Recorded data
= = = =

-- ==== Sys2Proof/Laws/KeepsInspect.lean ====
section
/-!
SUPPORT. What the named operations keep: cameras, inspection, compression, defects, colour loop. One lemma per operation.
-/

set_option Elab.async false

namespace Sys2Proof.Machine

theorem State.setCam_keeps {a : State} {s : State} {n : Nat} {x : Cam} (h : Keeps a s) : Keeps a (State.setCam s n x)
    := by
  unfold State.setCam
  exact (Keeps.upd h)

theorem State.camShow_keeps {a : State} {s : State} {n : Nat} (h : Keeps a s) : Keeps a (State.camShow s n) := by
  unfold State.camShow
  exact (State.setRg64_keeps (State.setFl_keeps h))

theorem State.camPut_keeps {a : State} {s : State} {n : Nat} {o : CamOut} (h : Keeps a s) : Keeps a (State.camPut s n
    o) := by
  unfold State.camPut
  exact (Keeps.ite (State.setCam_keeps h) h)

theorem State.camRecord_keeps {a : State} {s : State} {n : Nat} {k : CamBlk} {e : CamEnd} (h : Keeps a s) : Keeps a
    (State.camRecord s n k e) := by
  unfold State.camRecord
  exact (Keeps.ite (State.sat_keeps h) (by (try dsimp only); split; exact (State.sat_keeps (Keeps.fst ‹_› (State.dramWrite_keeps (State.drawn_keeps h)))); exact (State.post_keeps (State.setCam_keeps (Keeps.fst ‹_› (State.dramWrite_keeps (State.drawn_keeps h)))))))

theorem State.camClose_keeps {a : State} {s : State} {n : Nat} {b : Nat} {short : Bool} (h : Keeps a s) : Keeps a
    (State.camClose s n b short) := by
  unfold State.camClose
  exact (by (try dsimp only); split; exact h; exact (State.camShow_keeps (State.ffClose_keeps (State.happen_keeps (State.camPut_keeps (State.camRecord_keeps (Keeps.ite (State.setIst_keeps (State.err_keeps (State.sat_keeps (Keeps.ite (State.sat_keeps (State.setCam_keeps h)) (State.setCam_keeps h))))) (Keeps.ite (State.sat_keeps (State.setCam_keeps h)) (State.setCam_keeps h)))))))))

theorem State.camDeliver_keeps {a : State} {s : State} {n : Nat} {k : Nat} {pad : Bool} {sensor : List (List Nat)} {t
    : Int} {reached : Nat} (h : Keeps a s) : Keeps a (State.camDeliver s n k pad sensor t reached) := by
  unfold State.camDeliver
  exact (Keeps.ite (State.camClose_keeps (State.camPut_keeps (Keeps.ite (State.sat_keeps (State.setCam_keeps
    (State.inc_keeps (State.drawn_keeps h)))) (State.setCam_keeps (State.inc_keeps (State.drawn_keeps h))))))
    (State.camPut_keeps (Keeps.ite (State.sat_keeps (State.setCam_keeps (State.inc_keeps (State.drawn_keeps h))))
    (State.setCam_keeps (State.inc_keeps (State.drawn_keeps h))))))

theorem State.camAdvance_keeps {a s : State} {n k : Nat} (h : Keeps a s) : Keeps a (State.camAdvance s n k) := by
  induction k generalizing s with
  | zero => exact h
  | succ k ih =>
    unfold State.camAdvance
    split
    · exact h
    · exact ih (State.camDeliver_keeps h)

theorem State.camSettle_keeps {a : State} {s : State} {n : Nat} (h : Keeps a s) : Keeps a (State.camSettle s n) := by
  unfold State.camSettle
  exact (State.camAdvance_keeps h)

theorem State.camDecide_keeps {a : State} {s : State} {n : Nat} {k : Nat} (h : Keeps a s) : Keeps a (State.camDecide s
    n k) := by
  unfold State.camDecide
  exact (State.setCam_keeps h)

theorem State.camApply_keeps {a : State} {s : State} {n : Nat} (h : Keeps a s) : Keeps a (State.camApply s n) := by
  unfold State.camApply
  exact (Keeps.ite h (Keeps.ite (State.err_keeps (State.refuseSet_keeps h)) (State.applySet_keeps h)))

theorem State.camOpen_keeps {a : State} {s : State} {n : Nat} {k : Nat} (h : Keeps a s) : Keeps a (State.camOpen s n
    k) := by
  unfold State.camOpen
  exact (Keeps.ite h (State.camShow_keeps (State.ffOpen_keeps (State.setCam_keeps (State.atBoundary_keeps h (fun _ h0
    => (State.camApply_keeps h0)))))))

theorem State.camFixL_keeps {a : State} {s : State} {n : Nat} {g : Nat} {kw1 : Nat} (h : Keeps a s) : Keeps a
    (State.camFixL s n g kw1) := by
  unfold State.camFixL
  exact (State.happen_keeps (State.setRg_keeps (State.setRg64_keeps (State.setCam_keeps h))))

theorem State.camFire_keeps {a : State} {s : State} {n : Nat} {k : Nat} {t : Int} (h : Keeps a s) : Keeps a
    (State.camFire s n k t) := by
  unfold State.camFire
  exact (Keeps.ite (Keeps.ite h (State.emit_keeps h)) (State.setCam_keeps (State.pin_keeps (State.emit_keeps
    (State.drawn_keeps (Keeps.ite h (State.emit_keeps h)))))))

theorem State.camSend_keeps {a : State} {s : State} {n : Nat} {e : CamTrig} {t : Int} (h : Keeps a s) : Keeps a
    (State.camSend s n e t) := by
  unfold State.camSend
  exact (by (try dsimp only); split; exact (Keeps.ite (State.camFixL_keeps (State.camDecide_keeps (State.setRg64_keeps (State.setCam_keeps (State.camFire_keeps (State.camOpen_keeps h)))))) (State.camDecide_keeps (State.setRg64_keeps (State.setCam_keeps (State.camFire_keeps (State.camOpen_keeps h)))))); exact (State.camDecide_keeps (State.setRg64_keeps (State.setCam_keeps (State.camFire_keeps (State.camOpen_keeps h))))))

theorem State.camDue_keeps {a : State} {s : State} {n : Nat} {e : CamTrig} {t : Int} (h : Keeps a s) : Keeps a
    (State.camDue s n e t) := by
  unfold State.camDue
  exact (State.camSettle_keeps (Keeps.ite (State.camDecide_keeps (State.err_keeps (State.sat_keeps h))) (Keeps.ite
    (State.camDecide_keeps (State.err_keeps (State.sat_keeps h))) (Keeps.ite (State.camDecide_keeps (State.err_keeps
    (State.sat_keeps h))) (Keeps.ite (State.camDecide_keeps h) (State.camSend_keeps h))))))

theorem State.camSendOne_keeps {a : State} {s : State} {n : Nat} (h : Keeps a s) : Keeps a (State.camSendOne s n) := by
  unfold State.camSendOne
  exact (by (try dsimp only); split; exact h; exact (by split; exact h; exact (Keeps.ite (State.camDue_keeps (State.setCam_keeps h)) h)))

theorem State.camSendAll_keeps {a : State} {s : State} {n : Nat} (h : Keeps a s) : Keeps a (State.camSendAll s n) := by
  unfold State.camSendAll
  exact (Keeps.foldl h (fun _ _ h0 => (State.camSendOne_keeps h0)))

theorem State.ccEnd_keeps {a : State} {s : State} {n : Nat} {code : Nat} {ack : Nat} (h : Keeps a s) : Keeps a
    (State.ccEnd s n code ack) := by
  unfold State.ccEnd
  exact (Keeps.ite (State.setIst_keeps (State.setRg_keeps (State.setCam_keeps h))) (State.err_keeps
    (State.setIst_keeps (State.setRg_keeps (State.setCam_keeps h)))))

theorem State.expFail_keeps {a : State} {s : State} {n : Nat} {code : Nat} (h : Keeps a s) : Keeps a (State.expFail s
    n code) := by
  unfold State.expFail
  exact (by (try dsimp only); split; exact h; exact (State.err_keeps (State.setRg_keeps (State.setCam_keeps h))))

theorem State.camLinkDown_keeps {a : State} {s : State} {n : Nat} (h : Keeps a s) : Keeps a (State.camLinkDown s n) := by
  unfold State.camLinkDown
  exact (Keeps.ite (State.ccEnd_keeps (by split; exact (Keeps.ite (State.expFail_keeps (State.setCam_keeps h)) (State.setCam_keeps h)); exact (State.setCam_keeps h))) (by split; exact (Keeps.ite (State.expFail_keeps (State.setCam_keeps h)) (State.setCam_keeps h)); exact (State.setCam_keeps h)))

theorem State.camViolate_keeps {a : State} {s : State} {n : Nat} {code : Nat} (h : Keeps a s) : Keeps a
    (State.camViolate s n code) := by
  unfold State.camViolate
  exact (Keeps.ite (State.camLinkDown_keeps (State.setFl_keeps (State.violate_keeps h))) (State.violate_keeps h))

= = = =

How to complete this task — Your task is to repeat the records exactly. Begin at their first line and stop after the line containing "(State.inc_keeps (State.drawn_keeps h)))) (State.setCam_keeps".

Answer space —
-- ==== Sys2Proof/Laws/KeepsInspect.lean ====
section
/-!
SUPPORT. What the named operations keep: cameras, inspection, compression, defects, colour loop. One lemma per operation.
-/

set_option Elab.async false

namespace Sys2Proof.Machine

theorem State.setCam_keeps {a : State} {s : State} {n : Nat} {x : Cam} (h : Keeps a s) : Keeps a (State.setCam s n x)
    := by
  unfold State.setCam
  exact (Keeps.upd h)

theorem State.camShow_keeps {a : State} {s : State} {n : Nat} (h : Keeps a s) : Keeps a (State.camShow s n) := by
  unfold State.camShow
  exact (State.setRg64_keeps (State.setFl_keeps h))

theorem State.camPut_keeps {a : State} {s : State} {n : Nat} {o : CamOut} (h : Keeps a s) : Keeps a (State.camPut s n
    o) := by
  unfold State.camPut
  exact (Keeps.ite (State.setCam_keeps h) h)

theorem State.camRecord_keeps {a : State} {s : State} {n : Nat} {k : CamBlk} {e : CamEnd} (h : Keeps a s) : Keeps a
    (State.camRecord s n k e) := by
  unfold State.camRecord
  exact (Keeps.ite (State.sat_keeps h) (by (try dsimp only); split; exact (State.sat_keeps (Keeps.fst ‹_› (State.dramWrite_keeps (State.drawn_keeps h)))); exact (State.post_keeps (State.setCam_keeps (Keeps.fst ‹_› (State.dramWrite_keeps (State.drawn_keeps h)))))))

theorem State.camClose_keeps {a : State} {s : State} {n : Nat} {b : Nat} {short : Bool} (h : Keeps a s) : Keeps a
    (State.camClose s n b short) := by
  unfold State.camClose
  exact (by (try dsimp only); split; exact h; exact (State.camShow_keeps (State.ffClose_keeps (State.happen_keeps (State.camPut_keeps (State.camRecord_keeps (Keeps.ite (State.setIst_keeps (State.err_keeps (State.sat_keeps (Keeps.ite (State.sat_keeps (State.setCam_keeps h)) (State.setCam_keeps h))))) (Keeps.ite (State.sat_keeps (State.setCam_keeps h)) (State.setCam_keeps h)))))))))

theorem State.camDeliver_keeps {a : State} {s : State} {n : Nat} {k : Nat} {pad : Bool} {sensor : List (List Nat)} {t
    : Int} {reached : Nat} (h : Keeps a s) : Keeps a (State.camDeliver s n k pad sensor t reached) := by
  unfold State.camDeliver
  exact (Keeps.ite (State.camClose_keeps (State.camPut_keeps (Keeps.ite (State.sat_keeps (State.setCam_keeps
    (State.inc_keeps (State.drawn_keeps h)))) (State.setCam_keeps (State.inc_keeps (State.drawn_keeps h))))))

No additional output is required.